İznik şehri gölün doğusunda yarım daire şeklinde bir dağın eteğinde kurulmuş ve şehrin etrafı surlarla çevrilmişti. Bu surun üç kapısı vardı. Türkler İznik'i zaptedince burayı Başkent yapmışlardı. Kılıçaslan, kuvvetlerinin başında olduğundan, İznik'ten ayrılmış, yalnız eşini burada bırakmıştı. Godfuruva İznik şehrini aldığı zaman Bizans İmparatoruna bırakacağına söz vermişti.
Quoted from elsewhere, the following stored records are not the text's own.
/-- R8, R296: a write to a control register keeps to its writable fields. -/
def State.ctlWrite (s : State) (i : Iss) (reg : Nat) (v : DWord) : State :=
  match reg with
  | 0 => s.modIss i fun g => { g with actl := v &&& 0x1F7 }
  | 2 => s.modIss i fun g => { g with trpc := v }
  | 3 => s.modIss i fun g => { g with tcau := v &&& 0xFFFFFFFF }
  | 4 => s.modIss i fun g => { g with tnib := v &&& 0xF3 }
  | 5 => s.modIss i fun g => { g with tmsk := v }
  | 6 => s.modIss i fun g => { g with trgn := v }
  | 9 => s.modIss i fun g => { g with enrg := v }
  | 11 => s.modCoreReg i.g.core fun c => { c with parkth := min 16 (v.toNat % 32) }
  | _ => s

def execCtlw (ua : Byte) (v : Opnd) (reg : Byte) (s : State) : Out :=
  s.insn (fun i => [quillOpnds i [v], ctlwPriv s i reg, zeroChk 1 ua, ctlwSrcChk i v reg,
      valueChk 2 v (i.drndBad v reg), regCodeChk i 3 reg, litChk v (i.drndBad v reg)]) fun i =>
    if reg.toNat = 1 then
      let flags := (List.range 64).map fun t => if i.run.getLsbD t then BitVec.ofNat 5 (i.src .n32 v t) else i.g.flagsOf t
      s.modIss i fun g => { g with xflg := flags }
    else s.ctlWrite i reg.toNat (i.uni64 v)

/-! ### SLOTQ (R109, R298) -/

def slotKindOf (k : Nat) : Option SlotKind :=
  match k with
  | 0 => some .refresh
  | 1 => some .sweep
  | 2 => some .calibration
  | _ => none

/-- R298: what SLOTQ says of a slot: distance, in progress, length or what is left of it: of its scheduled length, or during an
extension of the extension's limit (R113). -/
def State.slotReport (s : State) (k : SlotKind) : Nat × Bool × Nat :=
  let ahead (k : SlotKind) (c : Nat) : Nat × Bool × Nat :=
    let a := nextStart k c
    if k ≠ .calibration ∧ absorbed a then (a / 4000000 * 4000000 - s.caln, false, Config.slotLength .calibration)
    else (a - s.caln, false, Config.slotLength k)
  let holds (x : Slot) : Bool := x.on && (x.kind == k || (x.kind == .calibration &&
    decide (nextStart k x.start < x.start + Config.slotLength .calibration)))
  match s.slots.find? holds with
  | some x => (0, true, (match x.ext with | none => x.stop | some _ => x.start + 2 * Config.slotLength x.kind) - s.caln)
  | none => ahead k s.caln

/-- R298: SLOTQ's result. -/
def State.slotq (s : State) (kind : Nat) : DWord :=
  let r : Nat × Bool × Nat := match slotKindOf kind with
    | some k => s.slotReport k
    | none =>
      let rs := [s.slotReport .refresh, s.slotReport .sweep, s.slotReport .calibration]
      rs.foldl (fun b r => if r.1 < b.1 || (r.2.1 && !b.2.1) then r else b) (s.slotReport .refresh)
  dword (r.1 * 2 ^ 32 + (if r.2.1 then 2 ^ 31 else 0) + (if r.2.1 || decide (r.1 ≤ 600) then 2 ^ 30 else 0) + r.2.2 % 2 ^ 30)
Goodfuruva İznik kalesi önünde ordusunu kısımlara böldü. Godfuruva ve iki kardeşi doğu tarafını, Bokemon ile Filandes Dükü Robert batı tarafını, kuzey tarafı ise Piskopos Edemar'a, güney tarafı da Kont Reymund'a verildi. Bu suretle İznik kalesi dört taraftan kuşatıldı. Bu orduda on dokuz milletin askeri vardı Hiç birisi birbirinin dilinden anlamıyordu. Her millet borularını ve trampetlerini çalmıya başladı. Her biri mavi, kırmızı, yeşil ve beyaz bezleri başlarına sarmışlardı. Kontlar başlarına gümüşle süslü miğferler giymişlerdi. Her milletin ayrı ayrı bayrakları vardı. Bir kısmında aslan ve kaplan resimleri, birçoğunda put, bazılarında kuş ve ağaç resimleri bulunmakta idi. Silahları iri balta, kılıç, meç, bıçak, topuzdu. Zırhları, kalkanları işçilik bakımından pek basit ve sade idi. Bazılarında üç metre uzunluğunda kılıç vardı. Bunu iki eliyle sallıyarak kullanıyorlardı.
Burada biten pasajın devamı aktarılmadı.